Linux glibc does this after calling set_thread_area, which loads the
base address in the GDT entry into GS.base, overwriting the GS.base
previously setup using wrmsr. FreeBSD libc/libpthread don't do this.

> > already sets up GS on i386, so the compatibility code on amd64 can
> > use the wrmsr trick and leave GS itself and the descriptor it points
> > to untouched. As far as I understand things, this won't work for
> > linux32 compatibility on amd64.
> 
> lookin at the code it looks like:
> 
> i386_set_gsbase = sysarch(I386_SET_GSBASE, &addr);
> 
> and sysarch for that looks like:
> wrmsr(MSR_KGSBASE, i386base);
> pcb->pcb_gsbase = i386base;
> 
> where is the setting up of the GS? I dont get it... 

GS.base is what matters for address calculations. In the i386 version,
this is set by setting up a GDT entry and loading the entry's index
into GS. In the amd64 version, which you gave above, GS.base is set
directly.
(Actuallyn the code above sets a copy of GS.base. When switching
between user and kernel mode, a swapgs instruction swaps kernel
GS.base and user GS.base)

> overall you are saying that to support linux32 tls we have to
> 
> 1) load an unused segment with proper values
> 2) return the number of the segment from the set_thread_syscall
> 3) make the automatic loading/unloading of that segment to happen on
> every context switch (just like its done for segment 3 on i386)
> 
> do I get it right?

1) Yes, but the amd64 code has no GDT entry reserved for this right
now it seems, so you have to add one. I don't really know how that's
done, but what I would try (if I had the time) is to add an entry to
the gdt_segs array in sys/amd64/amd64/machdep.c, say at index 6 and
then adjust the defines and NGDT in sys/amd64/include/segments.h.

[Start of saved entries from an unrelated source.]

/-! ### What waited at a boundary (R50, R604) -/

/-- What waits at the boundaries of blocks goes on as far as they take it: translations, faults, home requests, ring
fetches, held operations. -/
def Pkg.released (x : Pkg) : Pkg :=
  let x := x.dev Dev.fltRelease
  let x := x.dev (fun d => if d.xltTakes then d.invEnter else d)
  let x := if x.2.xltTakes then Pkg.takeXlt x.retryBlocked else x
  Pkg.settle (Pkg.fetchAll (Pkg.homeGo (Pkg.pump x)))

/-! ### The commands: landings -/

/-- LOAD (R470). -/
def execLoad (q : LReq) (s : State) : Host.Outcome State Fault Refusal := onPkg (Pkg.landingOp 1 q) s

/-- STORE (R142). -/
def execStore (q : LReq) (s : State) : Host.Outcome State Fault Refusal := onPkg (Pkg.landingOp 2 q) s

/-- ATOMIC (R148). -/
def execAtomic (q : LReq) (s : State) : Host.Outcome State Fault Refusal := onPkg (Pkg.landingOp 3 q) s

/-- REDUCE (R182). -/
def execReduce (q : LReq) (s : State) : Host.Outcome State Fault Refusal := onPkg (Pkg.landingOp 4 q) s

/-- BULK_READ (R468). -/
def execBulkRead (q : LReq) (s : State) : Host.Outcome State Fault Refusal := onPkg (Pkg.landingOp 5 q) s

/-- BULK_WRITE (R468). -/
def execBulkWrite (q : LReq) (s : State) : Host.Outcome State Fault Refusal := onPkg (Pkg.landingOp 6 q) s

/-- DATA (R466, R468). -/
def execDataFrame (n : Fin 4) (tag : Nat) (data : List Byte) (s : State) : Host.Outcome State Fault Refusal :=
  onPkg (fun x => (x.lndData n tag data).settle) s

/-- LOCAL_FENCE (R144). -/
def execLocalFence (q : LReq) (s : State) : Host.Outcome State Fault Refusal :=
  onPkg (Pkg.landingOp 8 { q with o := { q.o with order := 0 } }) s

/-- DOMAIN_FENCE (R145). -/
def execDomainFence (q : LReq) (s : State) : Host.Outcome State Fault Refusal :=
  onPkg (Pkg.landingOp 8 { q with o := { q.o with order := 1 } }) s

/-- RC_INV (R143). -/
def execRcInv (q : LReq) (s : State) : Host.Outcome State Fault Refusal := onPkg (Pkg.landingOp 9 q) s

/-- WC_FLUSH (R143). -/
def execWcFlush (q : LReq) (s : State) : Host.Outcome State Fault Refusal := onPkg (Pkg.landingOp 0x0A q) s

/-- VERSION_READ (R156). -/
def execVersionRead (q : LReq) (s : State) : Host.Outcome State Fault Refusal := onPkg (Pkg.landingOp 0x0B q) s

/-- PUBLISH (R157). -/
def execPublish (q : LReq) (s : State) : Host.Outcome State Fault Refusal := onPkg (Pkg.landingOp 0x0C q) s

/-- STREAM_DECLARE (R469). -/
def execStreamDeclare (q : LReq) (s : State) : Host.Outcome State Fault Refusal := onPkg (Pkg.landingOp 0x0D q) s

/-- STREAM_END (R469). -/
def execStreamEnd (q : LReq) (s : State) : Host.Outcome State Fault Refusal := onPkg (Pkg.landingOp 0x0E q) s

/-- DOORBELL (R353). -/
def execDoorbell (q : LReq) (s : State) : Host.Outcome State Fault Refusal := onPkg (Pkg.landingOp 0x0F q) s

/-- DOCK_READ (R375). -/
def execDockRead (q : LReq) (s : State) : Host.Outcome State Fault Refusal := onPkg (Pkg.landingOp 0x10 q) s

/-- PTE_WRITE (R464). -/
def execPteWrite (q : LReq) (s : State) : Host.Outcome State Fault Refusal := onPkg (Pkg.landingOp 0x11 q) s

/-- FENCE_COMPLETE (R146). -/
def execFenceComplete (id : Nat) (s : State) : Host.Outcome State Fault Refusal := onPkg (Pkg.fenceEnds (Dev.fenceOver id)) s

/-! ### The commands: translation and the host port -/

/-- WALK_START (R90). -/
def execWalkStart (s : State) : Host.Outcome State Fault Refusal := onPkg (fun x => Pkg.takeXlt x.walkStart) s

/-- WALK_READ_ANSWER (R91). -/
def execWalkReadAnswer (walk : Nat) (how : AnsHow) (data : List Byte) (s : State) : Host.Outcome State Fault Refusal :=
  onPkg (Pkg.answerFor (fun p => p == .walk walk) how data) s

/-- PREFETCH_ANSWER (R95). -/
def execPrefetchAnswer (id : Nat) (how : AnsHow) (data : List Byte) (s : State) : Host.Outcome State Fault Refusal :=
  onPkg (Pkg.answerFor (fun p => p == .prefetch id) how data) s

/-- BAR2_READ (R477). -/
def execBar2Read (id off len : Nat) (s : State) : Host.Outcome State Fault Refusal :=
  onPkg (Pkg.hostTlp (.read id off len)) s

/-- BAR2_WRITE (R477). -/
def execBar2Write (off : Nat) (data : List Byte) (s : State) : Host.Outcome State Fault Refusal :=
  onPkg (Pkg.hostTlp (.write off data)) s

/-- BAR2_ATOMIC (R474). -/
def execBar2Atomic (id off aop : Nat) (data : List Byte) (s : State) : Host.Outcome State Fault Refusal :=
  onPkg (Pkg.hostTlp (.atomic id off aop data)) s

/-- BAR4_DOORBELL (R353). -/
def execBar4Doorbell (off : Nat) (v : W32) (s : State) : Host.Outcome State Fault Refusal :=
  onPkg (Pkg.hostTlp (.bell off v.toNat)) s

/-! ### The commands: source engines -/

/-- ANSWER_RECEIVE (R486). -/
def execAnswerReceive (a : Ans) (s : State) : Host.Outcome State Fault Refusal := onPkg (Pkg.answer a) s

/-- REQUEST_TIMEOUT (R485). -/
def execRequestTimeout (eng tag : Nat) (s : State) : Host.Outcome State Fault Refusal := onPkg (Pkg.requestTimeout eng tag) s

/-- RETRANSMIT_TIMER (R492). -/
def execRetransmitTimer (eng tag : Nat) (s : State) : Host.Outcome State Fault Refusal :=
  onDev (Dev.ifRuns (Dev.retransmit eng tag)) s

/-- BOUNCE_RECEIVE (R393). -/
def execBounceReceive (b : BounceMsg) (s : State) : Host.Outcome State Fault Refusal :=
  onDev (Dev.ifRuns (Dev.bounceIn b.hdr b.coll)) s

/-- RESYNC_DRAIN_DONE (R496). -/
def execResyncDrainDone (eng dest : Nat) (s : State) : Host.Outcome State Fault Refusal :=
  onDev (Dev.ifRuns (Dev.resyncDrained eng dest)) s

/-- ORDER_RESYNC_RETRY (R496). -/
def execOrderResyncRetry (eng dest : Nat) (s : State) : Host.Outcome State Fault Refusal :=
  onDev (Dev.ifRuns (Dev.resyncRetry eng dest)) s

/-- ORDER_RESYNC_DONE (R496). -/
def execOrderResyncDone (eng dest rseq : Nat) (s : State) : Host.Outcome State Fault Refusal :=
  onDev (Dev.ifRuns (Dev.resyncDone eng dest rseq)) s

/-! ### The commands: the ferryman and its engines -/

/-- OPERATION_ACCEPT (R289). -/
def execOperationAccept (ring : Fin 64) (s : State) : Host.Outcome State Fault Refusal := onPkg (Pkg.acceptWaiting ring) s

/-- WAIT_READ_ANSWER (R285). -/
def execWaitReadAnswer (op : Nat) (w : Fin 2) (how : AnsHow) (data : List Byte) (s : State) : Host.Outcome State Fault Refusal :=
  onPkg (Pkg.answerFor (fun p => p == .waitRead op w) how data) s

/-- SEM_ACQUIRE_ANSWER (R286). -/
def execSemAcquireAnswer (op : Nat) (w : Fin 2) (how : AnsHow) (data : List Byte) (s : State) : Host.Outcome State Fault Refusal :=
  onPkg (Pkg.answerFor (fun p => p == .sem op w) how data) s

/-- WATCH_TRIGGER (R288). -/
def execWatchTrigger (line : Nat) (s : State) : Host.Outcome State Fault Refusal := onDev (Dev.ifRuns (Dev.watchTrigger line)) s

/-- WAIT_POLL (R288). -/
def execWaitPoll (op : Nat) (w : Fin 2) (s : State) : Host.Outcome State Fault Refusal := onDev (Dev.ifRuns (Dev.waitPoll op w)) s

/-- WAIT_WINDOW_END (R289). -/
def execWaitWindowEnd (op : Nat) (s : State) : Host.Outcome State Fault Refusal := onDev (Dev.ifRuns (Dev.waitEnd op)) s

/-- OPERATION_ISSUE (R290). -/
def execOperationIssue (op : Nat) (s : State) : Host.Outcome State Fault Refusal := onPkg (Pkg.operationIssue op) s

/-- SIGNAL_ANSWER (R289). -/
def execSignalAnswer (op : Nat) (how : AnsHow) (s : State) : Host.Outcome State Fault Refusal :=
  onPkg (Pkg.answerFor (fun p => p == .signal op) how []) s

/-- COMPLETION_RECORD_WRITE (R370). -/
def execCompletionRecordWrite (ring : Fin 64) (s : State) : Host.Outcome State Fault Refusal := onPkg (Pkg.recordWrite ring) s

/-- FRY_DOORBELL (R353). -/
def execFryDoorbell (ring : Fin 64) (completion : Bool) (v : W32) (ticket : Nat) (s : State) : Host.Outcome State Fault Refusal :=
  onPkg (Pkg.fabricDoorbell ring completion v.toNat ticket) s

/-- DESCRIPTOR_FETCH_RETURN (R355): a ring in host memory has the completion of its read, one in the near tier the answer
to its request. -/
def execDescriptorFetchReturn (ring : Fin 64) (how : AnsHow) (data : List Byte) (s : State) : Host.Outcome State Fault Refusal :=
  onPkg (fun x => if x.2.ring F.FRY_SUB_CFG_HOST ring = 1 then x.slotReturn ring how.status data
    else x.answerFor (fun p => p == .fetch ring (x.2.subOf ring).gen) how data) s

/-- FERRY_FENCE_DONE (R363). -/
def execFerryFenceDone (e : Fin 32) (s : State) : Host.Outcome State Fault Refusal := onPkg (Pkg.fenceEnds (Dev.ferryFenced e)) s

/-- TILE_ISSUE (R366). -/
def execTileIssue (e : Fin 32) (s : State) : Host.Outcome State Fault Refusal := onPkg (fun x => (x.tileIssue e).settle) s

/-- SLICE_ISSUE (R278). -/
def execSliceIssue (op : Nat) (a : Fin 16) (s : State) : Host.Outcome State Fault Refusal :=
  onPkg (fun x => (x.sliceIssue op a).settle) s

/-- PROGRAM_LOAD (R274). -/
def execProgramLoad (a : Fin 16) (s : State) : Host.Outcome State Fault Refusal := onPkg (fun x => (x.programLoad a).settle) s

/-- DRAIN (R269). -/
def execArrDrain (a : Fin 16) (s : State) : Host.Outcome State Fault Refusal := onPkg (fun x => (x.dev (Dev.arrDrain a)).settle) s

/-- COLL_RUNNING (R313). -/
def execCollRunning (op : Nat) (s : State) : Host.Outcome State Fault Refusal := onPkg (Pkg.issueKind 3 op) s

/-- COLL_DATA (R307). -/
def execCollData (c : CollData) (s : State) : Host.Outcome State Fault Refusal :=
  onPkg (fun x => (x.dev (Dev.collData c)).settle) s

/-- COLL_CREDIT (R308). -/
def execCollCredit (c : CollCredit) (s : State) : Host.Outcome State Fault Refusal :=
  onPkg (fun x => (x.dev (Dev.collCredit c)).settle) s

/-- ATTN_RUNNING (R325). -/
def execAttnRunning (op : Nat) (s : State) : Host.Outcome State Fault Refusal := onPkg (Pkg.issueKind 4 op) s

/-- ATTN_PARTIAL (R329). -/
def execAttnPartial (p : AttnPartial) (s : State) : Host.Outcome State Fault Refusal :=
  onPkg (fun x => (x.dev (Dev.attnPartial p)).settle) s

/-- DISPATCH_RUNNING (R337). -/
def execDispatchRunning (op : Nat) (s : State) : Host.Outcome State Fault Refusal := onPkg (Pkg.issueKind 5 op) s

/-- ROUTING_DONE (R338). -/
def execRoutingDone (op : Nat) (media : List LineMedia) (s : State) : Host.Outcome State Fault Refusal :=
  onPkg (fun x => (x.routingDone op media).settle) s

/-- TAIL_FETCH_ANSWER (R340). -/
def execTailFetchAnswer (op : Nat) (how : AnsHow) (data : List Byte) (s : State) : Host.Outcome State Fault Refusal :=
  onPkg (Pkg.answerFor (fun p => p == .tail op) how data) s

/-- BRAKE_RELEASE (R574). -/
def execBrakeRelease (s : State) : Host.Outcome State Fault Refusal :=
  onAll (fun x => if x.2.running then Pkg.brakeOver x else (x.1, x.2.ifPowered Dev.brakeRelease)) s

end Sys2Proof.Machine
end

2) Just as you do now. Set the entry number and do a copyout. The
syscall returns 0 on success. FYI, the glibc code that uses this
syscall is in glibc-2.3.6/nptl/sysdeps/i386/tls.h:185:TLS_INIT_TP

3) Yes. You'll have to add a field to the pcb to store a copy of the
descriptor. And then adjust the context switch code.

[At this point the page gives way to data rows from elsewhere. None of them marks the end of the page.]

-- ==== Sys2Proof/Machine/Dispatch.lean ====
section
/-!
DEFINITION. The dispatch: one arm for each command, each a direct call of its meaning.
-/
namespace Sys2Proof.Machine
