/-! ### Protection (R195–R230, R622) -/

/-- R197, R198, R203–R213, R217, R218, R622: binds and the traffic of protection, at a package that has no partner of its own. A bind of a
FREE extent sets its entry and is DONE; a holder's starts by rebuilding the first line of its parity from the eight others, and is DONE when
every line of the extent is computed, BAD_STATE if one could not be (the model's choice, log entry 58); a delta is added (exclusive or) to its line, a mirror write takes its
line's place, a journal message enters the ward's shadow, each answered OK. -/
def Said.ProtectionIn : Prop :=
  (∀ (src k word : Nat) (s : State), s.dev.running = true → s.dev.domOn 11 = true → quiet s.dev → s.dev.home.queue = [] →
    s.dev.fmAllowed src = true → s.dev.home.bindBusy = none → s.dev.rd F.PROT_CFG_PARTNER_EN = 0 → k < 3232 →
    (protOfWord word).mode ≤ 4 → bit word 15 = false → bits word 28 4 = 0 →
    { protOfWord word with degraded := (s.dev.prot k).degraded } ≠ s.dev.prot k →
    let e := s.dev.setProt k { protOfWord word with degraded := (s.dev.prot k).degraded }
    ((s.dev.ext k).state = 0 → (protOfWord word).mode ≠ 2 → exec (.protBind (.msg src ⟨k, word, false⟩)) s =
      .next { s with dev := e.ctrl src (.result "PROT_BIND" rDone) }) ∧
    ((s.dev.ext k).state = 0 → (protOfWord word).mode = 2 → (∀ c ∈ s.dev.home.recons, c.why ≠ .bind) →
      let y := Pkg.startRecon s.dev.node k 0 (s.dev.ownPosition s.dev.node) (s.dev.ownPosition s.dev.node) .bind
        (s.store, { e with home := { e.home with bindBusy := some (k, some src, 0, false) } }.wr F.PROT_BIND_RESULT_BUSY 1)
      exec (.protBind (.msg src ⟨k, word, false⟩)) s = .next (withPkg s (Pkg.settle (Pkg.pump y))) ∧ y.1 = s.store ∧
      y.2.rd F.PROT_BIND_RESULT_BUSY = 1 ∧ y.2.home.bindBusy = some (k, some src, 0, false) ∧
      ∃ c, y.2.home.recons = s.dev.home.recons ++ [c] ∧ c.ext = k ∧ c.off = 0 ∧ c.why = .bind ∧
        c.waiting = (List.range 9).filter (fun q => q != s.dev.ownPosition s.dev.node)) ∧
    ((s.dev.ext k).state = 1 → exec (.protBind (.msg src ⟨k, word, false⟩)) s =
      .next { s with dev := s.dev.ctrl src (.result "PROT_BIND" rBadState) })) ∧
  (∀ (k n : Nat) (bad : Bool) (s : State), s.dev.running = true → s.dev.domOn 11 = true → s.dev.rd F.PROT_CFG_PARTNER_EN = 0 →
    (s.dev.home.bindBusy = none → exec (.parityComputeDone k n) s = .next s) ∧
    (∀ who i m, s.dev.home.bindBusy = some (i, who, m, bad) → m < extSize i ∨ i ≠ k ∨ m ≠ 64 * n →
      exec (.parityComputeDone k n) s = .next s) ∧
    (∀ src, s.dev.home.bindBusy = some (k, some src, 64 * n, bad) → extSize k ≤ 64 * n → exec (.parityComputeDone k n) s = .next { s with
      dev := ({ s.dev with home := { s.dev.home with bindBusy := none } }.wr F.PROT_BIND_RESULT_BUSY 0).ctrl src
        (.result "PROT_BIND" (if bad then rBadState else rDone)) }) ∧
    (s.dev.home.bindBusy = some (k, none, 64 * n, bad) → extSize k ≤ 64 * n → ∃ t, exec (.parityComputeDone k n) s = .next t ∧ t.store = s.store ∧
      t.dev.home.bindBusy = none ∧ t.dev.rd F.PROT_BIND_RESULT_BUSY = 0 ∧
      t.dev.rd F.PROT_BIND_RESULT_RESULT = (if bad then rBadState else rDone) ∧ bit (t.dev.word 0x2B014) 0 = true)) ∧
  (∀ (m : DeltaMsg) (s : State), homeUp s → m.forNode = s.dev.node → m.manifest < 65536 → m.ext < 3232 →
    (s.dev.ord (s.dev.ordKey s.dev.node m.src 5)).st = .normal → (s.dev.ord (s.dev.ordKey s.dev.node m.src 5)).expect = m.manifest →
    gpaOk (extGpa m.forNode m.ext m.off) = true → (s.dev.prot m.ext).mode = 2 → (s.dev.positionOf m.member).isSome = true →
    s.dev.linePowered (extGpa m.forNode m.ext m.off / 64 % 2 ^ 39) = true →
    let l := extBase m.ext / 64 + m.off / 64
    s.dev.lineErr l ≠ 2 → ∃ t, exec (.parityDelta m) s = .next t ∧
      t.store = s.store.setLine (s.dev.placeOf l) (xorBytes (Pkg.cipher (s.store, s.dev) l) (sliceBytes m.bytes 0 64)) .raw ∧
      t.dev.out = (s.dev.respond (protHdr m.src m.tag m.manifest m.ticket m.cmark) sOk []).out) ∧
  (∀ (m : MirrorMsg) (s : State), homeUp s → m.forNode = s.dev.node → m.manifest < 65536 → m.ext < 3232 →
    (s.dev.ord (s.dev.ordKey s.dev.node m.src 5)).st = .normal → (s.dev.ord (s.dev.ordKey s.dev.node m.src 5)).expect = m.manifest →
    gpaOk (extGpa m.forNode m.ext m.off) = true → (s.dev.ext m.ext).state ≠ 3 → s.dev.ticketOk m.ticket = true →
    (s.dev.prot m.ext).mode = 4 → (s.dev.prot m.ext).peerNode = m.ward → (s.dev.prot m.ext).peerExt = m.wardExt →
    s.dev.shadowRoom m.ward = true → m.bytes.length = 64 → s.dev.linePowered (extGpa m.forNode m.ext m.off / 64 % 2 ^ 39) = true → ∃ t, exec (.mirrorWrite m) s = .next t ∧
      t.store = s.store.setLine (s.dev.placeOf (extGpa m.forNode m.ext m.off / 64 % 2 ^ 39)) m.bytes .raw ∧
      t.dev.out = (s.dev.respond (protHdr m.src m.tag m.manifest m.ticket m.cmark) sOk []).out) ∧
  (∀ (m : JournalMsg) (s : State), homeUp s → m.forNode = s.dev.node → m.manifest < 65536 →
    (s.dev.ord (s.dev.ordKey s.dev.node m.src 5)).st = .normal → (s.dev.ord (s.dev.ordKey s.dev.node m.src 5)).expect = m.manifest →
    s.dev.shadowRoom m.ward = true → ∃ t, exec (.journalMessage m) s = .next t ∧ t.store = s.store ∧
      t.dev.shadow m.ward = (s.dev.shadow m.ward).record m.record ∧
      t.dev.out = (s.dev.respond (protHdr m.src m.tag m.manifest m.ticket m.cmark) sOk []).out)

After that, the amd64 version of set_thread_area becomes virtually the
same as the i386 version. Setup a descriptor and copy it to the pcb
and GDT.

Most of this is copy/paste work I guess. The tricky part is to figure
out what to copy and where to paste it.


This should get basic tls working I think. The actual set_thread_area
is a bit more complicated. It has 3 GDT entries available and when
called with -1 as the entry number, it will select an unused entry. I
don't know if there are programs that use all 3 (some tests maybe?).
The only program I know that uses 2 is wine.